The other aspect of the production and cinematography which had me squinting and clutching my temples is the murder “effect.” Director of photography Justo Paulino had either fought and lost a battle with the director and was forced to employ an absurd, vertigo inducing woozy camera effect every-time the monster made a kill. Or he’s just discovered a new “zoom in/zoom out” button on his camera and wanted to get his money’s worth. But the camera whips in and out and in and out by an inch like a lusty teenager after too much Diamond White, making the viewer positively air-sick.

The score is impossibly thundering and camp, like having someone shout “dun dUN DAAAHHH!” in your face every fifteen seconds. Strings and brass going full bonkers at every opportunity to suggest thrills that simply aren’t there.

Oh and there are no living dead. Clearly a title conjoured up to take advanteg of George A Romero’s hit, plus a director with the surname was bound to have punters queuing up for what they thought might be a part-two chiller, only to find a limping, lame, noisy mess of an unwatchable clunker with the contrast turned up to eleven.

Nasty?

I mean not pleasant. Not pleasant at all. But certainly not stomach-churning, or “turn away” shocking. The effects are the usual cheap standby of “film a flailing limb or sweeping knife. The film a screaming face. Then the angry face of the killer. Then zoom in on a close up of fake-looking bones and blood and gizzard bits in a pile of bright blood lying strewn on the jungle floor.”]

It’s all “before” shots and “after” shots, when true gore fans are hungry for the “during.” There are no “during” shots.

Ban worthy?

Tasteless, in its relentless staking and picking off.
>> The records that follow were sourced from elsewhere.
theorem KeptBy.icreq {uu : Units} {zz s : State} (conn : Nat) (hdgst : Bool) (ddgst : Bool) (hk : Kept uu zz s)
    (hHce : uu.hce = true := by assumption) (hRfu : uu.rfu = true := by assumption) (hRfx : uu.rfx = true := by assumption)
    (hKvt : uu.kvt = true := by assumption) (hXbr : uu.xbr = true := by assumption) (hPmu : uu.pmu = true := by assumption)
    (hMoved : uu.moved = true := by assumption) (hOut : uu.out = true := by assumption) :
    KeptBy uu zz (execIcreq conn hdgst ddgst s) := by
  unfold execIcreq
  repeat' first
    | with_reducible assumption
    | exact {}
    | intro _
    | (extract_lets +onlyGivenNames x; first | refine Kept.cut x ?_ ?_ <;> [subst x; (clear_value x; intro _)] | refine KeptBy.cut x ?_ ?_ <;> [subst x; (clear_value x; intro _)] | skip)
    | with_reducible refine KeptBy.next ?_
    | with_reducible apply Kept.emit
    | with_reducible apply Kept.loseConn
    | with_reducible apply Kept.updConn
    | with_reducible apply Kept.sendXport
    | split

theorem KeptBy.connect {uu : Units} {zz s : State} (conn : Nat) (req : ConnectReq) (hk : Kept uu zz s)
    (hHce : uu.hce = true := by assumption) (hRfx : uu.rfx = true := by assumption) (hXbr : uu.xbr = true := by assumption)
    (hPmu : uu.pmu = true := by assumption) (hMoved : uu.moved = true := by assumption)
    (hOut : uu.out = true := by assumption) :
    KeptBy uu zz (execConnect conn req s) := by
  unfold execConnect
  repeat' first
    | with_reducible assumption
    | exact {}
    | intro _
    | extract_lets +onlyGivenNames _
    | with_reducible refine KeptBy.next ?_
    | with_reducible apply Kept.connCqe
    | with_reducible apply Kept.openAssoc
    | with_reducible apply Kept.openQueue
    | split
    | (with_reducible apply Kept.update) <;> [assumption; exact {}]
    | refine Kept.ofPair (by assumption) ?_
    | refine Kept.ofPair' (by assumption) ?_
    | (with_reducible apply Kept.update) <;> [refine Kept.ofPair (by assumption) ?_; exact {}]
    | fail_if_no_progress ((with_reducible apply Kept.update) <;> [skip; exact {}])
    | dsimp +zetaDelta only

theorem KeptBy.controllerResetComplete {uu : Units} {zz s : State} (cntlid : Nat) (hk : Kept uu zz s)
    (hHce : uu.hce = true := by assumption) (hRfx : uu.rfx = true := by assumption) (hKvt : uu.kvt = true := by assumption)
    (hXbr : uu.xbr = true := by assumption) (hPmu : uu.pmu = true := by assumption)
    (hMoved : uu.moved = true := by assumption) (hOut : uu.out = true := by assumption) :
    KeptBy uu zz (execControllerResetComplete cntlid s) := by
  unfold execControllerResetComplete
  repeat' first
    | with_reducible assumption
    | exact {}
    | intro _
    | extract_lets +onlyGivenNames _
    | with_reducible refine KeptBy.next ?_
    | with_reducible apply Kept.updCtrl
    | with_reducible apply Kept.adminCqe
    | with_reducible apply Kept.endAssoc
    | with_reducible apply Kept.closeConn
    | with_reducible apply Kept.sendXport
    | with_reducible refine Kept.foldl ?_ _ ?_
    | split
    | (with_reducible apply Kept.update) <;> [assumption; exact {}]
    | refine Kept.ofPair (by assumption) ?_
    | refine Kept.ofPair' (by assumption) ?_
    | (with_reducible apply Kept.update) <;> [refine Kept.ofPair (by assumption) ?_; exact {}]
    | fail_if_no_progress ((with_reducible apply Kept.update) <;> [skip; exact {}])
    | dsimp +zetaDelta only

theorem KeptBy.shutdownComplete {uu : Units} {zz s : State} (cntlid : Nat) (hk : Kept uu zz s)
    (hHce : uu.hce = true := by assumption) (hRfx : uu.rfx = true := by assumption) (hXbr : uu.xbr = true := by assumption)
    (hPmu : uu.pmu = true := by assumption) (hMoved : uu.moved = true := by assumption)
    (hOut : uu.out = true := by assumption) :
    KeptBy uu zz (execShutdownComplete cntlid s) := by
  unfold execShutdownComplete
  repeat' first
    | with_reducible assumption
    | exact {}
    | intro _
    | extract_lets +onlyGivenNames _
    | with_reducible refine KeptBy.next ?_
    | with_reducible apply Kept.updCtrl
    | with_reducible apply Kept.sendXport
    | split

theorem KeptBy.keepAliveTimeout {uu : Units} {zz s : State} (cntlid : Nat) (hk : Kept uu zz s)
    (hHce : uu.hce = true := by assumption) (hRfu : uu.rfu = true := by assumption) (hRfx : uu.rfx = true := by assumption)
    (hXbr : uu.xbr = true := by assumption) (hPmu : uu.pmu = true := by assumption)
    (hMoved : uu.moved = true := by assumption) (hOut : uu.out = true := by assumption) :
    KeptBy uu zz (execKeepAliveTimeout cntlid s) := by
  unfold execKeepAliveTimeout
  repeat' first
    | with_reducible assumption
    | exact {}
    | intro _
    | extract_lets +onlyGivenNames _
    | with_reducible refine KeptBy.next ?_
    | with_reducible apply Kept.beginReset
    | split
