theorem KeptBy.read {uu : Units} {zz s : State} (tag : Nat) (hk : Kept uu zz s) (hHce : uu.hce = true := by assumption)
    (hRfu : uu.rfu = true := by assumption) (hRge : uu.rge = true := by assumption) (hRfx : uu.rfx = true := by assumption)
    (hBay : uu.bay = true := by assumption) (hXbr : uu.xbr = true := by assumption) (hPmu : uu.pmu = true := by assumption)
    (hMoved : uu.moved = true := by assumption) (hOut : uu.out = true := by assumption)
    (hFree : uu.free = true := by assumption) :
    KeptBy uu zz (execRead tag s) := by
  unfold execRead
  repeat' first
    | with_reducible assumption
    | exact {}
    | intro _
    | extract_lets +onlyGivenNames _
    | with_reducible refine KeptBy.next ?_
    | with_reducible apply Kept.onTag
    | with_reducible apply Kept.gatherOrFail
    | split

theorem KeptBy.compare {uu : Units} {zz s : State} (tag : Nat) (hk : Kept uu zz s) (hHce : uu.hce = true := by assumption)
    (hRfu : uu.rfu = true := by assumption) (hRge : uu.rge = true := by assumption) (hRfx : uu.rfx = true := by assumption)
    (hBay : uu.bay = true := by assumption) (hXbr : uu.xbr = true := by assumption) (hPmu : uu.pmu = true := by assumption)
    (hMoved : uu.moved = true := by assumption) (hOut : uu.out = true := by assumption)
    (hFree : uu.free = true := by assumption) :
    KeptBy uu zz (execCompare tag s) := by
  unfold execCompare
  repeat' first
    | with_reducible assumption
    | exact {}
    | intro _
    | (extract_lets +onlyGivenNames x; first | refine Kept.cut x ?_ ?_ <;> [subst x; (clear_value x; intro _)] | refine KeptBy.cut x ?_ ?_ <;> [subst x; (clear_value x; intro _)] | skip)
    | with_reducible refine KeptBy.next ?_
    | with_reducible apply Kept.startFetchData
    | with_reducible apply Kept.gatherOrFail
    | split

theorem KeptBy.writeZeroes {uu : Units} {zz s : State} (tag : Nat) (hk : Kept uu zz s)
    (hHce : uu.hce = true := by assumption) (hRge : uu.rge = true := by assumption) (hRfx : uu.rfx = true := by assumption)
    (hBay : uu.bay = true := by assumption) (hXbr : uu.xbr = true := by assumption) (hPwr : uu.pwr = true := by assumption)
    (hPmu : uu.pmu = true := by assumption) (hMoved : uu.moved = true := by assumption)
    (hOut : uu.out = true := by assumption) (hFree : uu.free = true := by assumption) :
    KeptBy uu zz (execWriteZeroes tag s) := by
  unfold execWriteZeroes
  repeat' first
    | with_reducible assumption
    | exact {}
    | intro _
    | extract_lets +onlyGivenNames _
    | with_reducible refine KeptBy.next ?_
    | with_reducible apply Kept.startChange

theorem KeptBy.datasetManagement {uu : Units} {zz s : State} (tag : Nat) (hk : Kept uu zz s)
    (hHce : uu.hce = true := by assumption) (hRge : uu.rge = true := by assumption) (hRfx : uu.rfx = true := by assumption)
    (hBay : uu.bay = true := by assumption) (hXbr : uu.xbr = true := by assumption) (hPwr : uu.pwr = true := by assumption)
    (hPmu : uu.pmu = true := by assumption) (hMoved : uu.moved = true := by assumption)
    (hOut : uu.out = true := by assumption) (hFree : uu.free = true := by assumption) :
    KeptBy uu zz (execDatasetManagement tag s) := by
  unfold execDatasetManagement
  repeat' first
    | with_reducible assumption
    | exact {}
    | intro _
    | extract_lets +onlyGivenNames _
    | with_reducible refine KeptBy.next ?_
    | with_reducible apply Kept.startChange
    | with_reducible apply Kept.respond
    | split

theorem KeptBy.hostDataReceived {uu : Units} {zz s : State} (tag : Nat) (ok : Bool) (sectors : List Sector) (hk
    : Kept uu zz s) (hHce : uu.hce = true := by assumption) (hRfu : uu.rfu = true := by assumption)
    (hRge : uu.rge = true := by assumption) (hRfx : uu.rfx = true := by assumption) (hBay : uu.bay = true := by assumption)
    (hXbr : uu.xbr = true := by assumption) (hPwr : uu.pwr = true := by assumption) (hPmu : uu.pmu = true := by assumption)
    (hMoved : uu.moved = true := by assumption) (hOut : uu.out = true := by assumption)
    (hFree : uu.free = true := by assumption) :
    KeptBy uu zz (execHostDataReceived tag ok sectors s) := by
  unfold execHostDataReceived
  repeat' first
    | with_reducible assumption
    | exact {}
    | intro _
    | extract_lets +onlyGivenNames _
    | with_reducible refine KeptBy.next ?_
    | with_reducible apply Kept.updTag
    | with_reducible apply Kept.failTag
    | with_reducible apply Kept.placeWrite
    | split

theorem KeptBy.commitPoint {uu : Units} {zz s : State} (tag : Nat) (hk : Kept uu zz s)
    (hHce : uu.hce = true := by assumption) (hRfu : uu.rfu = true := by assumption) (hRfx : uu.rfx = true := by assumption)
    (hXbr : uu.xbr = true := by assumption) (hPmu : uu.pmu = true := by assumption)
    (hMoved : uu.moved = true := by assumption) (hOut : uu.out = true := by assumption) :
    KeptBy uu zz (execCommitPoint tag s) := by
  unfold execCommitPoint
  repeat' first
    | with_reducible assumption
    | exact {}
    | intro _
    | extract_lets +onlyGivenNames _
    | with_reducible refine KeptBy.next ?_
    | with_reducible apply Kept.deliver
    | with_reducible apply Kept.commitRead
    | with_reducible apply Kept.settle
    | with_reducible apply Kept.commitWrite
    | split

theorem KeptBy.responseHandoff {uu : Units} {zz s : State} (tag : Nat) (hk : Kept uu zz s)
    (hHce : uu.hce = true := by assumption) (hRfu : uu.rfu = true := by assumption) (hRfx : uu.rfx = true := by assumption)
    (hXbr : uu.xbr = true := by assumption) (hPmu : uu.pmu = true := by assumption)
    (hMoved : uu.moved = true := by assumption) (hOut : uu.out = true := by assumption) :
    KeptBy uu zz (execResponseHandoff tag s) := by
  unfold execResponseHandoff
  repeat' first
    | with_reducible assumption
    | exact {}
    | intro _
    | extract_lets +onlyGivenNames _
    | with_reducible refine KeptBy.next ?_
    | with_reducible apply Kept.tryHandOff

theorem KeptBy.responseAcknowledged {uu : Units} {zz s : State} (tag : Nat) (hk : Kept uu zz s)
    (hHce : uu.hce = true := by assumption) (hRfu : uu.rfu = true := by assumption) (hRfx : uu.rfx = true := by assumption)
    (hXbr : uu.xbr = true := by assumption) (hPmu : uu.pmu = true := by assumption)
    (hMoved : uu.moved = true := by assumption) (hOut : uu.out = true := by assumption) :
    KeptBy uu zz (execResponseAcknowledged tag s) := by
  unfold execResponseAcknowledged
  repeat' first
    | with_reducible assumption
    | exact {}
    | intro _
    | extract_lets +onlyGivenNames _
    | with_reducible refine KeptBy.next ?_
    | with_reducible apply Kept.freeTag
    | split

theorem KeptBy.squashComplete {uu : Units} {zz s : State} (tag : Nat) (hk : Kept uu zz s)
    (hHce : uu.hce = true := by assumption) (hRfu : uu.rfu = true := by assumption) (hRfx : uu.rfx = true := by assumption)
    (hXbr : uu.xbr = true := by assumption) (hPmu : uu.pmu = true := by assumption)
    (hMoved : uu.moved = true := by assumption) (hOut : uu.out = true := by assumption) :
    KeptBy uu zz (execSquashComplete tag s) := by
  unfold execSquashComplete
  repeat' first
    | with_reducible assumption
    | exact {}
    | intro _
    | extract_lets +onlyGivenNames _
    | with_reducible refine KeptBy.next ?_
    | with_reducible apply Kept.freeTag
    | with_reducible apply Kept.finishAborts
    | with_reducible apply Kept.tryHandOff
    | with_reducible apply Kept.respond
    | split

theorem KeptBy.rangeLockGrant {uu : Units} {zz s : State} (tag : Nat) (hk : Kept uu zz s)
    (hHce : uu.hce = true := by assumption) (hRfu : uu.rfu = true := by assumption) (hRge : uu.rge = true := by assumption)
    (hRfx : uu.rfx = true := by assumption) (hBay : uu.bay = true := by assumption) (hXbr : uu.xbr = true := by assumption)
    (hPwr : uu.pwr = true := by assumption) (hPmu : uu.pmu = true := by assumption)
    (hMoved : uu.moved = true := by assumption) (hOut : uu.out = true := by assumption)
    (hFree : uu.free = true := by assumption) :
    KeptBy uu zz (execRangeLockGrant tag s) := by
  unfold execRangeLockGrant
  repeat' first
    | with_reducible assumption
    | exact {}
    | intro _
    | extract_lets +onlyGivenNames _
    | with_reducible refine KeptBy.next ?_
    | with_reducible apply Kept.tryLock

theorem KeptBy.tagqryWrite {uu : Units} {zz s : State} (w : Word) (hk : Kept uu zz s)
    (hHce : uu.hce = true := by assumption) (hCfg : uu.cfg = true := by assumption) :
    KeptBy uu zz (execTagqryWrite w s) := by
  unfold execTagqryWrite
  repeat' first
    | with_reducible assumption
    | exact {}
    | intro _
    | extract_lets +onlyGivenNames _
    | with_reducible refine KeptBy.next ?_
    | with_reducible apply Kept.tagqryWrite

end Sys2Proof.Machine
end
You could ban it for being boring, but that’s not a crime. A case of “ban it because it “looks” nasty and “sounds” nasty,” but honestly, it’s campy gore that would look unconvincing in an episode of Buffy.

What does it remind me of?

Nothing really sticks out. It has the aesthetic of the other cheapies we’ve seen so far, (Blood Feast /Blood Rites) and we will be back in the jungle soon enough when we hit the zombies of the eighties. But honestly, I spend so much time tipping and dipping the laptop screen to try and get the glare off to see what the hell was going on, I didn’t have the time or interest to engage enough.

Where to find it?

It’s here on YouTube for free! Featuring Elvira and her sarky inerruptions.